In this study, a completely different solution for crack detection is explored. The idea was motivated by the fact that adjacent pixels are highly spatially correlated. Whether a pixel belongs to a crack depends upon its surroundings. Basically, pixels of cracks are located on regular geometrical lines, while pixels of noise are not. Therefore, this distribution pattern could facilitate crack identification. The crucial point is how to capture this distribution pattern. In our scheme, CNN is employed to extract abstract representation of pixels’ pattern, then each pixel is classified into crack or non-crack using the patterns as inputs of CNN classifier. Experiments show that patterns extracted by CNN are robust enough to noise and variation of environments.

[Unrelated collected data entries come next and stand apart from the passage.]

theorem execEntryInstant_keeps {a : State} {v0 v1} (h1 : Keeps a v1) : KeepsOut a (execEntryInstant v0 v1) := by
  unfold execEntryInstant
  repeat' first
    | with_reducible assumption
    | exact Nat.le_refl _
    | exact slots_same rfl
    | exact id
    | intro _
    | with_reducible apply keepsOut_next
    | with_reducible apply keepsOut_ite
    | with_reducible apply State.at_keeps
    | with_reducible apply State.noticeAll_keeps
    | with_reducible apply State.setRole_keeps
    | with_reducible apply State.ev_keeps
    | with_reducible apply keeps_ite
    | dsimp only
    | split
    | with_reducible refine keeps_mk ?_ ?_ ?_ ?_ ?_

theorem execStnsync_keeps {a : State} {v0 v1 v2 v3 v4} (h4 : Keeps a v4) : KeepsOut a (execStnsync v0 v1 v2 v3 v4) := by
  unfold execStnsync
  repeat' first
    | with_reducible assumption
    | intro _
    | with_reducible apply keepsOut_next
    | with_reducible apply keepsOut_ite
    | with_reducible apply State.onFrame_keeps
    | with_reducible apply State.setFld_keeps
    | with_reducible apply State.stnSet_keeps
    | with_reducible apply State.onStn_keeps
    | with_reducible apply keeps_ite

theorem execTwlReq_keeps {a : State} {v0 v1 v2 v3 v4 v5} (h5 : Keeps a v5) : KeepsOut a (execTwlReq v0 v1 v2 v3 v4 v5) := by
  unfold execTwlReq
  repeat' first
    | with_reducible assumption
    | intro _
    | with_reducible apply keepsOut_next
    | with_reducible apply keepsOut_ite
    | with_reducible apply State.onFrame_keeps
    | with_reducible apply State.setFld_keeps
    | with_reducible apply State.onStn_keeps
    | with_reducible apply State.stnFrameOut_keeps
    | with_reducible apply keeps_ite

theorem execTwlShaft_keeps {a : State} {v0 v1 v2 v3} (h3 : Keeps a v3) : KeepsOut a (execTwlShaft v0 v1 v2 v3) := by
  unfold execTwlShaft
  repeat' first
    | with_reducible assumption
    | exact Nat.le_refl _
    | exact slots_same rfl
    | exact id
    | intro _
    | with_reducible apply keepsOut_next
    | with_reducible apply keepsOut_ite
    | with_reducible apply State.onFrame_keeps
    | with_reducible apply State.ok_keeps
    | with_reducible apply keeps_ite
    | with_reducible apply keeps_foldl
    | dsimp only
    | split
    | with_reducible refine keeps_mk ?_ ?_ ?_ ?_ ?_

theorem State.twlApply_keeps {a : State} {v0 v1} (h0 : Keeps a v0) : Keeps a (State.twlApply v0 v1) := by
  unfold State.twlApply
  repeat' first
    | with_reducible assumption
    | intro _
    | with_reducible apply State.autoJoin_keeps
    | with_reducible apply State.sendCap_keeps
    | with_reducible apply State.setRole_keeps
    | with_reducible apply State.linkClear_keeps
    | with_reducible apply keeps_ite

theorem State.twlClr_keeps {a : State} {v0 v1} (h0 : Keeps a v0) : Keeps a (State.twlClr v0 v1) := by
  unfold State.twlClr
  repeat' first
    | with_reducible assumption
    | intro _
    | with_reducible apply State.setFld_keeps
    | with_reducible apply State.clearAll_keeps
    | with_reducible apply keeps_when

theorem execTwlClr_keeps {a : State} {v0 v1} (h1 : Keeps a v1) : KeepsOut a (execTwlClr v0 v1) := by
  unfold execTwlClr
  repeat' first
    | with_reducible assumption
    | intro _
    | with_reducible apply keepsOut_next
    | with_reducible apply keepsOut_ite
    | with_reducible apply State.twlClr_keeps

theorem cmdTwlStatus_keeps {a : State} {v0 v1 v2} (h2 : Keeps a v2) : Keeps a (cmdTwlStatus v0 v1 v2) := by
  unfold cmdTwlStatus
  repeat' first
    | with_reducible assumption
    | intro _
    | with_reducible apply State.startLen_keeps
    | with_reducible apply State.ok_keeps

theorem cmdTwlJoin_keeps {a : State} {v0 v1 v2} (h2 : Keeps a v2) : Keeps a (cmdTwlJoin v0 v1 v2) := by
  unfold cmdTwlJoin
  repeat' first
    | with_reducible assumption
    | intro _
    | with_reducible apply State.startLen_keeps
    | with_reducible apply State.fail_keeps
    | with_reducible apply State.ev_keeps
    | with_reducible apply State.wr_keeps
    | with_reducible apply State.joinStart_keeps
    | with_reducible apply State.accept_keeps
    | with_reducible apply keeps_ite
    | split

theorem State.switchStart_keeps {a : State} {v0 v1} (h0 : Keeps a v0) : Keeps a (State.switchStart v0 v1) := by
  unfold State.switchStart
  repeat' first
    | with_reducible assumption
    | exact Nat.le_refl _
    | exact slots_same rfl
    | exact id
    | intro _
    | with_reducible apply State.propose_keeps
    | with_reducible refine keeps_mk ?_ ?_ ?_ ?_ ?_

theorem cmdTwlDetach_keeps {a : State} {v0 v1 v2} (h2 : Keeps a v2) : Keeps a (cmdTwlDetach v0 v1 v2) := by
  unfold cmdTwlDetach
  repeat' first
    | with_reducible assumption
    | intro _
    | with_reducible apply State.startLen_keeps
    | with_reducible apply State.noticeAll_keeps
    | with_reducible apply State.leaveTwin_keeps
    | with_reducible apply State.accept_keeps
    | with_reducible apply State.fail_keeps
    | with_reducible apply State.switchStart_keeps
    | with_reducible apply keeps_ite
    | split

theorem cmdTwlSwitchover_keeps {a : State} {v0 v1 v2} (h2 : Keeps a v2) : Keeps a (cmdTwlSwitchover v0 v1 v2) := by
  unfold cmdTwlSwitchover
  repeat' first
    | with_reducible assumption
    | intro _
    | with_reducible apply State.startLen_keeps
    | with_reducible apply State.fail_keeps
    | with_reducible apply State.switchStart_keeps
    | with_reducible apply State.accept_keeps
    | with_reducible apply keeps_ite

theorem cmdTwlGoSolo_keeps {a : State} {v0 v1 v2} (h2 : Keeps a v2) : Keeps a (cmdTwlGoSolo v0 v1 v2) := by
  unfold cmdTwlGoSolo
  repeat' first
    | with_reducible assumption
    | exact Nat.le_refl _
    | exact slots_same rfl
    | exact id
    | intro _
    | with_reducible apply State.startLen_keeps
    | with_reducible apply State.ok_keeps
    | with_reducible apply State.goAlone_keeps
    | with_reducible apply State.fail_keeps
    | with_reducible apply State.wait_keeps
    | with_reducible apply keeps_ite
    | split
    | with_reducible refine keeps_mk ?_ ?_ ?_ ?_ ?_

theorem cmdTwlEpochSet_keeps {a : State} {v0 v1 v2} (h2 : Keeps a v2) : Keeps a (cmdTwlEpochSet v0 v1 v2) := by
  unfold cmdTwlEpochSet
  repeat' first
    | with_reducible assumption
    | intro _
    | with_reducible apply State.startLen_keeps
    | with_reducible apply State.fail_keeps
    | with_reducible apply State.ok_keeps
    | with_reducible apply State.sendCap_keeps
    | with_reducible apply State.setEpoch_keeps
    | with_reducible apply keeps_ite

This research has three main contributions. (1) We provide a local pattern predictor (LPP) which reveals an underlying mapping function existed between a pixel probability to belong to cracks and its context. (2) A CNN is designed to learn this mapping function of LPP in our scheme, which is used to predict the probability of each pixel according to its context. To the authors’ best knowledge, this represents a first attempt to use deep learning to forge an LPP and detect cracks in a pixel-wise way. (3) A typical database, including concrete crack images, is collected and open to fill the blank of the database in the area of crack detection. The image samples are available at https://github.com/VivianWang0616/CrackDetectDLPP/tree/master.

4. Proposed Method

4.1. Scheme of Proposed Method

In this paper, we propose a pixel-wise based method leveraging patterns of each pixel. In other word, each pixel’s probability belongs to cracks is predicted using a local pattern predictor according to its pattern. The local pattern predictor is constructed based on CNN. It can divide each pixel into crack or non-crack, using as context a patch centered that pixel.

The overall diagram of the method is shown in Figure 1. In the scheme, a seven-layer CNN is customized to facilitate the crack classification task. It is trained by a training dataset collected from different bridges. Subsequently, the well-trained CNN is used as a basis to construct a local pattern predictor. An 18 × 18 patch centering each pixel tiled from concrete surface images is fed into local pattern predictor. Thus, the confidence map of the test image is obtained from the output of LPP. Finally, the confidence map is post-processed to locate crack areas.

4.2. Local Pattern Predictor

As mentioned before, learning-based methods always divide test images into small patches, and features extracted from the patches are compared with those of reference images to identify the patches which containing cracks. These kinds of methods can only label the blocks contain cracks, but cannot locate the crack pixels accurately. In this paper, we take a different approach, by predicting the probability of each pixel according to its context, which is called local pattern predictor (LPP).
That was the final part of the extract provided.